Violent crimes are becoming more common among the hundred-plus graffiti gangs in the Las Vegas Valley.

No longer confined to spray painting symbols and monikers on the sides of buildings or along freeway walls, graffiti gangs throughout the valley have stepped up their activity to include street robberies, drug dealing and shootings with rivals, police say.

"They're not just artists looking for a canvas," said Capt. Al Salinas of the Metropolitan Police Department's gang unit. "People tend to forget that these taggers are not only committing the crime of malicious destruction, but they also steal and do drugs."

Since the beginning of the year, at least five gunfights have broken out between rival graffiti gangs. The fights are often over territory or disrespecting another graffiti gang by painting over a tag.
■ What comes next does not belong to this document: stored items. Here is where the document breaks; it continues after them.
-- ==== Sys2Proof/Tests/Slice0.lean ====
section
/-! SUPPORT. The model's own tests: ill-formed commands that the check refuses, the manual's worked values, one step of each command, and
for every statement with hypotheses a concrete state and operands that meet them. -/

namespace Sys2Proof.Tests
open Sys2Proof Sys2Proof.Machine

set_option Elab.async false

/-! ### Well-formedness: each check refuses an ill-formed command -/

/-- A frame of a kind and a payload, to node 5 with tag 3. -/
def frame (k : Kind) (payload : List Byte) : Frame := ⟨5, k, 3, false, false, payload⟩

/-- One character that is no lead byte. -/
def noise : List LineChar := [⟨0, true⟩]

theorem test_wf_frameError_good : Instr.wellFormed (.frameError .sp (frameChars (frame .poll [])) false) = false := by decide +kernel
theorem test_wf_frameError_bad : Instr.wellFormed (.frameError .sp noise false) = true := by decide
theorem test_wf_frameError_none : Instr.wellFormed (.frameError .sp [] false) = false := by decide
theorem test_wf_stray_long : Instr.wellFormed (.strayFrame .fp (frame .poll [0]) false) = false := by decide
theorem test_wf_response_kind : Instr.wellFormed (.masterResponseAccepted .sp (frame .poll [])) = false := by decide
theorem test_wf_response_long : Instr.wellFormed (.masterResponseAccepted .sp (frame .data (List.replicate 17 0))) = false := by decide
theorem test_wf_reply_kind : Instr.wellFormed (.hailReplyTaken (frame .data [0, 0, 0, 0, 0, 0])) = false := by decide
theorem test_wf_reply_short : Instr.wellFormed (.hailReplyTaken (frame .hailReply [0, 0, 0, 0, 0])) = false := by decide
theorem test_wf_data_kind : Instr.wellFormed (.festoonDataAccepted (frame .mgmt [])) = false := by decide
theorem test_wf_data_long : Instr.wellFormed (.festoonDataAccepted (frame .data (List.replicate 17 0))) = false := by decide
theorem test_wf_poll_kind : Instr.wellFormed (.festoonPoll (frame .data [])) = false := by decide
theorem test_wf_poll_long : Instr.wellFormed (.festoonPoll (frame .poll [1])) = false := by decide
theorem test_wf_unknown_known : Instr.wellFormed (.unknownCommand 0 [13]) = false := by decide
theorem test_wf_unknown_long : Instr.wellFormed (.unknownCommand 0 (List.replicate 49 0)) = false := by decide
theorem test_wf_unknown_empty : Instr.wellFormed (.unknownCommand 0 []) = true := by decide
theorem test_wf_request_long : Instr.wellFormed (.writeTable 0 (List.replicate 48 0)) = false := by decide
theorem test_wf_request_longest : Instr.wellFormed (.writeTable 0 (List.replicate 47 0)) = true := by decide

/-! ### No word of the table spells a command -/

theorem test_no_word_spells_a_command : decodeTableWord 32 0xFFFFFFFF = none := rfl
theorem test_withFetchWord_keeps : State.reset.withFetchWord 8 1 = State.reset := rfl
"It's (graffiti) a gateway crime. These guys just move onto more serious stuff," said a Las Vegas police detective involved in gang investigations who spoke on condition of anonymity.
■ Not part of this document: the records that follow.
-- ==== Sys2Proof/Machine/Queues.lean ====
section
/-! DEFINITION. Work queues: doorbells, released counts, arbitration and descriptor reads, drained entries, the admin pair of
PF0 and the admin commands (R207 to R235). -/

namespace Sys2Proof.Machine

/-! ### Names of queues (R207 to R209) -/

/-- A device queue number is in use: its SQ or its CQ is not FREE. -/
def dqnUsed (b : Block) (n : Nat) : Bool := decide ((sqOf b n).state ≠ SqState.free) || (cqOf b n).active

/-- The function that owns a device queue number in use. -/
def dqnOwner (b : Block) (n : Nat) : Nat := if (sqOf b n).state ≠ .free then (sqOf b n).fn else (cqOf b n).fn

/-- The QID of a device queue number in use. -/
def dqnQid (b : Block) (n : Nat) : Nat := if (sqOf b n).state ≠ .free then (sqOf b n).qid else (cqOf b n).qid

/-- The device queue numbers a function holds (R208, R190). -/
def dqnsOf (b : Block) (fn : Nat) : List Nat :=
  ((b.q.sqs.map (·.1) ++ b.q.cqs.map (·.1)).dedup).filter (fun n => dqnUsed b n && dqnOwner b n == fn)

/-- The device queue number of a function's QID (R208), when it has one. -/
def dqnOf (b : Block) (fn qid : Nat) : Option Nat := (dqnsOf b fn).find? (fun n => dqnQid b n == qid)

/-- The device queue number a creation takes (R207, R208): the one mapped, PF0's own, the VF's admin number, or the lowest
free one from 256. -/
def dqnFor (b : Block) (fn qid : Nat) : Option Nat :=
  match dqnOf b fn qid with
  | some n => some n
  | none =>
    if fn = 0 then (if dqnUsed b qid then none else some qid)
    else if qid = 0 then (if dqnUsed b fn then none else some fn)
    else if tgetD 0 b.q.quotas fn ≤ (dqnsOf b fn).length then none
    else lowestFrom (fun n => !dqnUsed b n) 256 (32768 - 256)

/-- The device queue number behind a queue page, as a function sees it (R209). Page 0 of PF0 is there always (R235). -/
def pageDqn (b : Block) (fn page : Nat) : Option Nat :=
  if fn = 0 then
    if page = 0 then some 0 else if dqnUsed b page && dqnOwner b page == 0 then some page else none
  else dqnOf b fn page

/-! ### Doorbells and released counts (R212, R216) -/

/-- A queue error (R510): the cause bit, the log, the count. -/
def queueError (kind dqn : Nat) (b : Block) : Block :=
  raiseIrq irqQueueError (b.onQ (fun q => { q with qerrKind := kind, qerrNum := dqn, qerrCount := sat32 (q.qerrCount + 1) }))

/-- An SQ gives up its turn (R220). -/
def loseTurn (n : Nat) (b : Block) : Block := b.onQ (fun q => if q.lastIo = n then { q with turnLeft := 0 } else q)

/-- Judge a value written to Q_SQ_TAIL (R212). -/
def doorbell (n : Nat) (v : Word) (b : Block) : Block :=
  let s := sqOf b n
  if s.state ≠ .active then onSq n (fun s => { s with dbIgnored := true }) b
  else if s.size - (s.tail - s.head).toNat < (v - s.tail).toNat then
    queueError 1 n (event 0x400 n (loseTurn n (onSq n (fun s => { s with error := true, state := .draining }) b)))
  else onSq n (fun s => { s with tail := v }) b

/-- Return the credits of released entries to their SQs (R217). -/
def returnCredits (os : List (Option Nat)) (b : Block) : Block :=
  os.foldl (fun b o => match o with
    | some n => onSq n (fun s => { s with held := s.held - 1 }) b
    | none => b) b

/-- Judge a value written to Q_CQ_HEAD (R216). -/
def releaseTo (n : Nat) (v : Word) (b : Block) : Block :=
  let c := cqOf b n
  let k := (v - c.released).toNat
  if k ≤ (c.written - c.released).toNat then
    returnCredits (c.owners.take k) (onCq n (fun c => { c with released := v, owners := c.owners.drop k }) b)
  else queueError 2 n (event 0x401 n (onCq n (fun c => { c with headInvalid := true }) b))

/-- A host write to a BAR finds a function that can take it; otherwise it is an unsupported request (R201, R203, R205). -/
def barWrite (fn : Nat) (f : Block → Block) (b : Block) : Block :=
  if fnEnabled b fn = false ∨ (fnOf b fn).d3hot = true then
    advise (if fnEnabled b fn then fn else 0) aerUnsupported b
  else f b

/-- A value reaches Q_SQ_TAIL of a page. -/
def tailWrite (fn page : Nat) (v : Word) (b : Block) : Block :=
  if b.run.state = .frozen then rsvdWrite b
  else match pageDqn b fn page with
    | some n => settleAll (doorbell n v b)
    | none => rsvdWrite b

/-- Write of Q_SQ_TAIL through a page of a function. In D3hot it is reported as an unsupported request, as every BAR access is (R203), and its value
is still judged (R233); both rules hold so (DEDUCED, assumption 9). -/
def sqDoorbell (fn page : Nat) (v : Word) (b : Block) : Block :=
  if fnEnabled b fn && (fnOf b fn).d3hot then tailWrite fn page v (advise fn aerUnsupported b)
  else barWrite fn (tailWrite fn page v) b

/-- Write of Q_CQ_HEAD through a page of a function. -/
def cqHeadWrite (fn page : Nat) (v : Word) (b : Block) : Block :=
  barWrite fn (fun b =>
    if b.run.state = .frozen then rsvdWrite b
    else match pageDqn b fn page with
      | some n => if (cqOf b n).active then settleAll (releaseTo n v b) else rsvdWrite b
      | none => rsvdWrite b) b

/-- SQ_DOORBELL (R212). -/
def execSqDoorbell (fn page : Nat) (value : Word) (s : State) : Host.Outcome State Fault Refusal :=
  .next { s with blk := sqDoorbell fn page value s.blk }

/-- CQ_HEAD_WRITE (R216). -/
def execCqHeadWrite (fn page : Nat) (value : Word) (s : State) : Host.Outcome State Fault Refusal :=
  .next { s with blk := cqHeadWrite fn page value s.blk }

/-! ### Reading descriptors (R213, R217, R220 to R222) -/

/-- Reading is held by FENCE (R222): a fenced descriptor read has not started. -/
def fenceWait (b : Block) (n : Nat) : Bool := (jobsOf b n).any (fun j => dFenced j.desc && !j.started)

/-- Reading is held for credit (R218). -/
def creditWait (b : Block) (n : Nat) : Bool :=
  let s := sqOf b n
  decide (s.state = SqState.active ∨ s.state = SqState.draining) && decide (0 < unread s) && !canReserve b n

/-- A descriptor of this SQ found the list of its unit full and waits at the work queues (R311, R323, R350). -/
def listBlocked (b : Block) (n : Nat) : Bool :=
  let late (l : List Nat) (k : Nat) : Bool := (l.drop k).any (fun i => match jobOf b i with
    | some j => j.dqn == n
    | none => false)
  late b.ste.pending 512 || late b.sce.pending 1024 || late b.dge.pending 256

/-- A FENCE_ALL with BLOCK holds back the I/O SQs of its function (R227). -/
def fenceBlocked (b : Block) (fn : Nat) : Bool :=
  b.work.jobs.any (fun j => j.fn == fn && (aQflags j.desc) % 2 == 1 && (match j.stage with
    | .fenceAll _ _ => true
    | _ => false))

/-- Reading has stopped on every SQ: LCS_ADVANCE drains (R85). -/
def lcsDraining (b : Block) : Bool := b.kpr.hsm.any (fun h => decide (h.stage = HsmStage.lcsDrain)) || b.otp.resetDue

/-- The device may issue a read for a function. -/
def canRead (b : Block) (fn : Nat) : Bool := decide (b.link.phase = .active) && !fnHalted b fn

/-- An SQ that may be read now (R220). -/
def readable (b : Block) (n : Nat) : Bool :=
  let s := sqOf b n
  decide (s.state = SqState.active) && decide (0 < unread s) && decide (s.reading = 0) && !fenceWait b n &&
    canReserve b n && canRead b s.fn && !listBlocked b n && !(decide (256 ≤ n) && fenceBlocked b s.fn) && !lcsDraining b

/-- The SQ after `last` in a round among some, first those above it. -/
def roundNext (ns : List Nat) (last : Nat) : Option Nat :=
  match ns.find? (fun n => decide (last < n)) with
  | some n => some n
  | none => ns.head?

/-- An SQ in its turn is empty, in CREDIT_WAIT, in FENCE_WAIT or not ACTIVE: it gives the turn up (R220). -/
def givesUp (b : Block) (n : Nat) : Bool :=
  decide ((sqOf b n).state ≠ SqState.active) || decide (unread (sqOf b n) = 0) || creditWait b n || fenceWait b n

/-- The turn of the weighted round robin is given up where its SQ gives it up (R220). -/
def yieldTurn (b : Block) : Block := if givesUp b b.q.lastIo then loseTurn b.q.lastIo b else b

/-- The SQ whose turn it is has descriptors of the turn left, and waits only for the read it has outstanding (R220). -/
def keepsTurn (b : Block) : Bool :=
  decide (0 < b.q.turnLeft) && !givesUp b b.q.lastIo && decide (0 < (sqOf b b.q.lastIo).reading) && canRead b (sqOf b b.q.lastIo).fn

/-- The choice of the arbiter (R220): the SQ, and how many descriptors its turn still allows. -/
def arbitrate (b : Block) : Option (Nat × Nat) :=
  let ready := (b.q.sqs.map (·.1)).filter (readable b)
  match roundNext (ready.filter (fun n => decide (n < 256))) b.q.lastAdm with
  | some n => some (n, 8)
  | none =>
    if keepsTurn b then none
    else if ready.contains b.q.lastIo && decide (0 < b.q.turnLeft) then some (b.q.lastIo, b.q.turnLeft)
    else (roundNext (ready.filter (fun n => decide (256 ≤ n))) b.q.lastIo).map (fun n => (n, (sqOf b n).weight))

/-- Reserve credits for up to `n` descriptors of an SQ, one by one (R217); how many were got. -/
def reserveUpTo (n : Nat) : Nat → Block → Nat × Block
  | 0, b => (0, b)
  | k + 1, b =>
    if canReserve b n then
      let r := reserveUpTo n k (reserve n b)
      (r.1 + 1, r.2)
    else (0, b)

/-- One descriptor read (R213): at most 8, not across the ring's end, within credits and the turn. -/
def descriptorFetch (b : Block) : Block :=
  let b := yieldTurn b
  match arbitrate b with
  | none => b
  | some (n, left) =>
    let s := sqOf b n
    let slot := s.head.toNat % s.size
    let (k, b) := reserveUpTo n (min (min 8 left) (min (unread s) (s.size - slot))) b
    let b := onSq n (fun s => { s with reading := k }) b
    let b := b.onQ (fun q =>
      if n < 256 then { q with lastAdm := n } else { q with lastIo := n, turnLeft := left - k })
    issueRead s.fn (worldOf b s.fn) (.descs n k) [(s.base + 64 * slot, 64 * k)] (yieldTurn b)

/-- DESCRIPTOR_FETCH (R213). -/
def execDescriptorFetch (s : State) : Host.Outcome State Fault Refusal :=
  .next { s with blk := descriptorFetch s.blk }

/-- H advances, and the shadow word is written (R213, R215, R256). -/
def advanceHead (n k : Nat) (b : Block) : Block :=
  let b := onSq n (fun s => { s with head := s.head + BitVec.ofNat 32 k, reading := 0 }) b
  let s := sqOf b n
  if s.shadow = 0 then b else emit s.fn (.shadowWrite s.fn (worldOf b s.fn) s.shadow s.head) b

/-- A fresh descriptor in flight. -/
def Job.fresh (id dqn fn qid : Nat) (world : Bool) (desc : Bytes) : Job :=
  { id := id, dqn := dqn, fn := fn, qid := qid, world := world, desc := desc, stage := .arrived, started := false,
    ctx := none, hdr := [], loaded := false, blob := [], iv := [], src := Walk.empty, dst := Walk.empty, data := [], wrote := 0,
    outLen := 0, resumed := false, due := none }

/-- One descriptor of a read: put in flight, or completed for the failed part that covers it (R201, R252); in FROZEN, Frost decides (R41). -/
def takeDescriptor (n : Nat) (world : Bool) (res : HostData) (b : Block) (i : Nat) : Block :=
  let s := sqOf b n
  if res.errs.any (fun e => decide (e.off < 64 * (i + 1)) && decide (64 * i < e.off + e.len)) then
    if b.run.state = .frozen then writeEntry n 0xFFFF stFrozen 0 0 0 0 false b
    else writeEntry n 0xFFFF stDataFetch 0 (fetchDetail 1 0) 0 0 false b
  else
    b.onWork (fun w => { w with
      jobs := w.jobs ++ [Job.fresh w.nextJob n s.fn s.qid world (slice res.data (64 * i) 64)], nextJob := w.nextJob + 1 })

/-- A descriptor read has returned. In FROZEN what was read completes with FROZEN at once (R39). -/
def descsArrived (n k : Nat) (world : Bool) (res : HostData) (b : Block) : Block :=
  let first := b.work.nextJob
  let b := yieldTurn ((List.range k).foldl (takeDescriptor n world res) (advanceHead n k b))
  if b.run.state = .frozen then
    (b.work.jobs.filter (fun j => decide (first ≤ j.id))).foldl (fun b j => concludeCore j.id (verdict stFrozen 0 0 0) b) b
  else b

/-! ### Drained entries (R223) -/

/-- The status owed to the unread descriptors of a draining SQ. -/
def drainStatus (b : Block) (n : Nat) : Nat :=
  if b.run.state = .frozen then stFrozen else if (sqOf b n).error then stDoorbellOverrun else stQueueDisabled

/-- Start one owed entry of a draining SQ: reserve a credit, read the slot for its CMD_ID; a FENCE_ALL with BLOCK holds it back (R227). -/
def drainEntry (n : Nat) (b : Block) : Block :=
  let s := sqOf b n
  if s.state = .draining ∧ 0 < unread s ∧ s.reading = 0 ∧ canReserve b n = true ∧ canRead b s.fn = true ∧
      ¬(256 ≤ n ∧ fenceBlocked b s.fn = true) then
    let b := onSq n (fun s => { s with reading := 1 }) (reserve n b)
    issueRead s.fn (worldOf b s.fn) (.drain n) [(s.base + 64 * (s.head.toNat % s.size) + 2, 2)] b
  else settleAll b

/-- DRAIN_ENTRY (R223). -/
def execDrainEntry (dqn : Nat) (s : State) : Host.Outcome State Fault Refusal :=
  .next { s with blk := drainEntry dqn s.blk }

/-- The CMD_ID of an unread slot has arrived, or its read has failed: the owed entry. -/
def drainArrived (n : Nat) (res : HostData) (b : Block) : Block :=
  let cmd := if (firstErr res).isSome then 0xFFFF else leAt res.data 0 2
  let st := drainStatus b n
  writeEntry n cmd st 0 0 0 0 false (advanceHead n 1 b)

/-! ### PF0's admin pair (R234, R235) -/

/-- Set-up fields in range and aligned (R234). -/
def adminCfgOk (a : AdminRegs) : Bool :=
  let inR (v : Nat) : Bool := decide (4 ≤ v) && decide (v ≤ 16)
  inR (bits a.cfg.toNat 4 0) && inR (bits a.cfg.toNat 12 8) && a.sqBase % 4096 == 0 && a.cqBase % 4096 == 0 &&
    a.shadow % 4 == 0

/-- A new CQ under a device queue number. -/
def createCq (n fn qid base sizeLog2 vector : Nat) (irqEn : Bool) (b : Block) : Block :=
  onCq n (fun _ => { Cq.none with active := true, fn := fn, qid := qid, base := base, sizeLog2 := sizeLog2,
                                  vector := vector, irqEn := irqEn }) b

/-- A new SQ under a device queue number; DB_IGNORED, cleared by writing 1 alone, stays. -/
def createSq (n fn qid cq base sizeLog2 minCred weight shadow : Nat) (b : Block) : Block :=
  onSq n (fun s => { Sq.none with state := .active, fn := fn, qid := qid, cq := cq, base := base, sizeLog2 := sizeLog2,
                                  minCred := minCred, weight := weight, shadow := shadow, dbIgnored := s.dbIgnored }) b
The graffiti gangs operate much like organized gangs such as the Bloods or Crips, with leadership structures and requirements for membership. In one instance, police arrested a youth who told them he needed to get arrested for a graffiti-related offense to become a full-fledged member of the gang, the detective said.

But unlike the members of traditional street gangs such as the Gerson Park Kingsmen from West Las Vegas, the taggers often are white youths ages 17 to 25 who come from middle- and upper-middle-class families, police say.
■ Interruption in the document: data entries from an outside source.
-- ==== Sys2Proof/Machine/Frost.lean ====
section
/-! DEFINITION. Frost (R39, R404 to R407), escalation in BLANK and TEST (R403), and the stamping of alarms (R401, R402). -/

namespace Sys2Proof.Machine

/-! ### Steps 2 to 4: what is zeroized -/

/-- Step 2: all of BBRAM, the tag included. -/
def zeroBbram (b : Block) : Block := b.onBbram (fun _ => BbramSt.blank)

/-- Step 3: engine keys, the key store, vault and parking keys, the DRBG states, import and offer keys; the keeper halts. -/
def eraseKeys (b : Block) : Block :=
  let b := b.onSte (fun s => { s with lanes := s.lanes.map (fun l => { l with bank := none, spare := none }) })
  let b := b.onSce (fun s => { s with parkKey := [], cores := s.cores.map (fun c => { c with key := none }) })
  let b := b.onRng (fun r => { r with inst0 := false, inst1 := false })
  let stop (u : PkUnit) : PkUnit :=
    { u with queue := [], running := none, state := if u.state = PkState.busy then PkState.idle else u.state }
  let b := b.onPke (fun p => { p with mod := stop p.mod, lat := stop p.lat })
  let b := b.onKey (fun k => { KeySt.reset with checkFails := k.checkFails, commits := k.commits })
  (b.onOtp (fun o => { o with nonce := none })).onKpr (fun _ => KeeperSt.reset)

/-- Answers to host reads of the boot window and SPIT reads that wait on flash when flash stops (R153, R204). -/
def flashWaitersDie (ops : List FlashOp) (b : Block) : Block :=
  (ops.flatMap (·.waiters)).foldl (fun b w => match w with
    | .bootWindow _ _ => reply 0 .abort [] (advise 0 aerAbort b)
    | .spit _ n => send (.spit (List.replicate n 0xFF)) b
    | .mailbox _ _ => b
    | .keeper _ => b) b

/-- Operations that a port holds. -/
def portOps (p : FlashPort) : List FlashOp := p.queue ++ p.running.toList ++ p.paused.toList

/-- The interposer stops (R58, R153): fills stop, cache and ledger zeroized, a mailbox command ends with POISON, waiting host reads with
Completer Abort. -/
def flashFrost (b : Block) : Block :=
  let ops := portOps b.flt.fla ++ portOps b.flt.flb
  let empty (p : FlashPort) : FlashPort := { p with ledger := [], queue := [], running := none, paused := none }
  let b := flashWaitersDie ops b
  let b := if b.flt.mbxBusy then raiseIrq irqMailbox b else b
  let b := b.onFlt (fun f => { f with
    mode := 4, fla := empty f.fla, flb := empty f.flb, cache := [], spitBusy := false, spitWel := false
    mbxResult := if f.mbxBusy then 5 else f.mbxResult, mbxBusy := false, buffer := [], acts := [] })
  b.onPins (fun p => { p with spitAlert := false, spitCause := 0 })

/-- Step 4: vault die, staging and parked messages, ledger and cache, keeper memories, register-mode digest state; the basic level ends
with FROZEN (R487). -/
def sweepStores (b : Block) : Block :=
  let b := legFree (legEnd stFrozen 0 b)
  let b := b.onDge (fun d => { d with rm := { RegDigest.reset with early := d.rm.early } })
  let b := b.onVlt (fun v => { VaultSt.reset v.reserve with
    failed := v.failed, loads := v.loads, idHits := v.idHits, evictions := v.evictions, blobFails := v.blobFails, alarms := v.alarms
    keysErased := v.keysErased })
  flashFrost ((b.onBoot (fun o => { o with offer := none })).onPins (fun p => { p with platCycle := false }))

/-! ### Step 5: outstanding descriptors -/

/-- One descriptor that has been read: stopped, its outputs and those of its message zeroed, completed with FROZEN; zeroing under way, or done with the
entry still held, stands, which covers what both rows of R253 name (R259). -/
def frostJob (b : Block) (id : Nat) : Block :=
  match jobOf b id with
  | none => b
  | some j =>
    match j.stage with
    | .zeroCheck v => setStage id (.zeroCheck { v with status := stFrozen, detail := 0, result := 0, past := none }) b
    | .ended v zeroed =>
      if zeroing v.status then setStage id (.ended { v with status := stFrozen, detail := 0, result := 0, past := none } zeroed) b
      else concludeCore id (failWritten b j stFrozen 0 0) b
    | _ => concludeCore id (failWritten b j stFrozen 0 0) b

/-- Fetching stops; every descriptor in flight completes with FROZEN; open messages are zeroed while the link is up, without
tombstones (R348); every SQ owes FROZEN entries for what it had published (R39). -/
def frostWork (b : Block) : Block :=
  let b := (b.work.jobs.map (·.id)).foldl frostJob b
  let b := pullFromUnits (fun _ => true) b
  let b := if b.link.phase = .active then
      b.sce.msgs.foldl (fun b m => emitZeros m.fn m.world (partsWritten m.parts) b) b
    else b
  let b := b.onSce (fun s => { s with msgs := [], cores := s.cores.map coreFree })
  b.onQ (fun q => { q with sqs := q.sqs.map (fun p =>
    if p.2.state = SqState.active then (p.1, { p.2 with state := .draining }) else p) })

/-! ### The sequence -/

/-- TMP_CAUSE is set for a trigger: its mask bit, and FIRST and the time at the latch (R404, R407). -/
def latchFrost (t : Nat) (b : Block) : Block :=
  b.onTmp (fun x => { x with
    mask := x.mask ||| 2 ^ t
    first := if x.latched then x.first else t + 1
    frostTime := if x.latched then x.frostTime else b.time.secs
    latched := true })

/-- Frost by a qualified trigger (R404). A trigger in FROZEN adds its bit and repeats step 2 (R407); without the internal power-good, or
while a chip reset is in progress, the volatile stores hold nothing (R405). -/
def frost (t : Nat) (b : Block) : Block :=
  let again := b.tmp.latched
  let b := zeroBbram (latchFrost t b)
  if again || !b.sup.pgood || decide (b.run.state = .reset) then b
  else
    let id := (b.mon.running.map (·.2.2)).getD 0
    let b := monitorHsmDone id stFrozen 0 0 []
      (raiseIrq irqFrozen (b.onRun (fun r => { r with state := .frozen })))
    let b := frostWork (eraseKeys b)
    let b := b.onMon (fun m => { m with running := none })
    let b := b.onPwr (fun p => { p with quiesce := [], resetting := none, goalLanes := [], goalCores := [], settling := false })
    let b := b.onWdg (fun w => { w with d := { w.d with hard := none, await := none }, p := { w.p with hard := none }, owed := [], restartDue := false })
    settleAll (sweepStores b)

/-- Escalation (R403): full Frost from PROVISION on; in BLANK and TEST steps 2 to 4, then a chip reset of KIND 6. -/
def escalate (b : Block) : Block :=
  if 2 ≤ b.run.lcs then frost 11 b else chipReset 6 (zeroBbram b)

/-! ### Alarms (R401, R402) -/

/-- TMP_CFG.ALARM_WINDOW, 0 taken as 1. -/
def alarmWindow (b : Block) : Nat := max 1 (bits b.tmp.cfg.toNat 31 20)

/-- TMP_CFG.ALARM_LIMIT, 0 taken as 1. -/
def alarmLimit (b : Block) : Nat := max 1 (bits b.tmp.cfg.toNat 19 12)

/-- Alarms whose stamps lie in the window that ends at the current second. -/
def alarmsInWindow (b : Block) : Nat := b.tmp.stamps.countP (fun s => decide (b.time.secs - s < alarmWindow b))

/-- Stamp an alarm; escalate when ALARM_LIMIT + 1 stamps fall within the window, every stamp cleared first (R402). -/
def stampAlarm (b : Block) : Block :=
  let b := raiseIrq irqEngineAlarm b
  let b := b.onTmp (fun t =>
    let all := t.stamps ++ [b.time.secs]
    { t with stamps := all.drop (all.length - 256) })
  if alarmLimit b + 1 ≤ alarmsInWindow b then escalate (b.onTmp (fun t => { t with stamps := [] })) else b

end Sys2Proof.Machine
end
Last year, Las Vegas police arrested 271 people for graffiti-related crimes, up 26 percent from the year before, which saw 215 arrests. There have been 71 arrests so far this year for graffiti-related crimes.

Gang experts and police in Los Angeles say tagging crews there became involved in shootings and drug dealings decades ago.

"Tell the Las Vegas Police Department that they have to get ready for it," said Bo Taylor, president of Unity One, a community-based gang intervention organization in Los Angeles. "It starts off as something small like tagging. But it's going to get worse."

Lt. Paul Vernon, a spokesman for the Los Angeles Police Department who worked in the gang enforcement unit for two years, said many of the street gangs there started out as small tagging crews. But the members soon stepped up their activity to include shootings to defend their turf. They soon became full-fledged gangs involved in robberies, drug dealings and homicides.

"We've seen it for as long as I've been here," said Vernon, who has been with the department for almost 20 years.

The February fight between Jenkins and Pearce's graffiti gang and their rival MBS -- an acronym for Money Bitches Sex or Madland Board Shop, depending on whom you talk to -- had been brewing for weeks.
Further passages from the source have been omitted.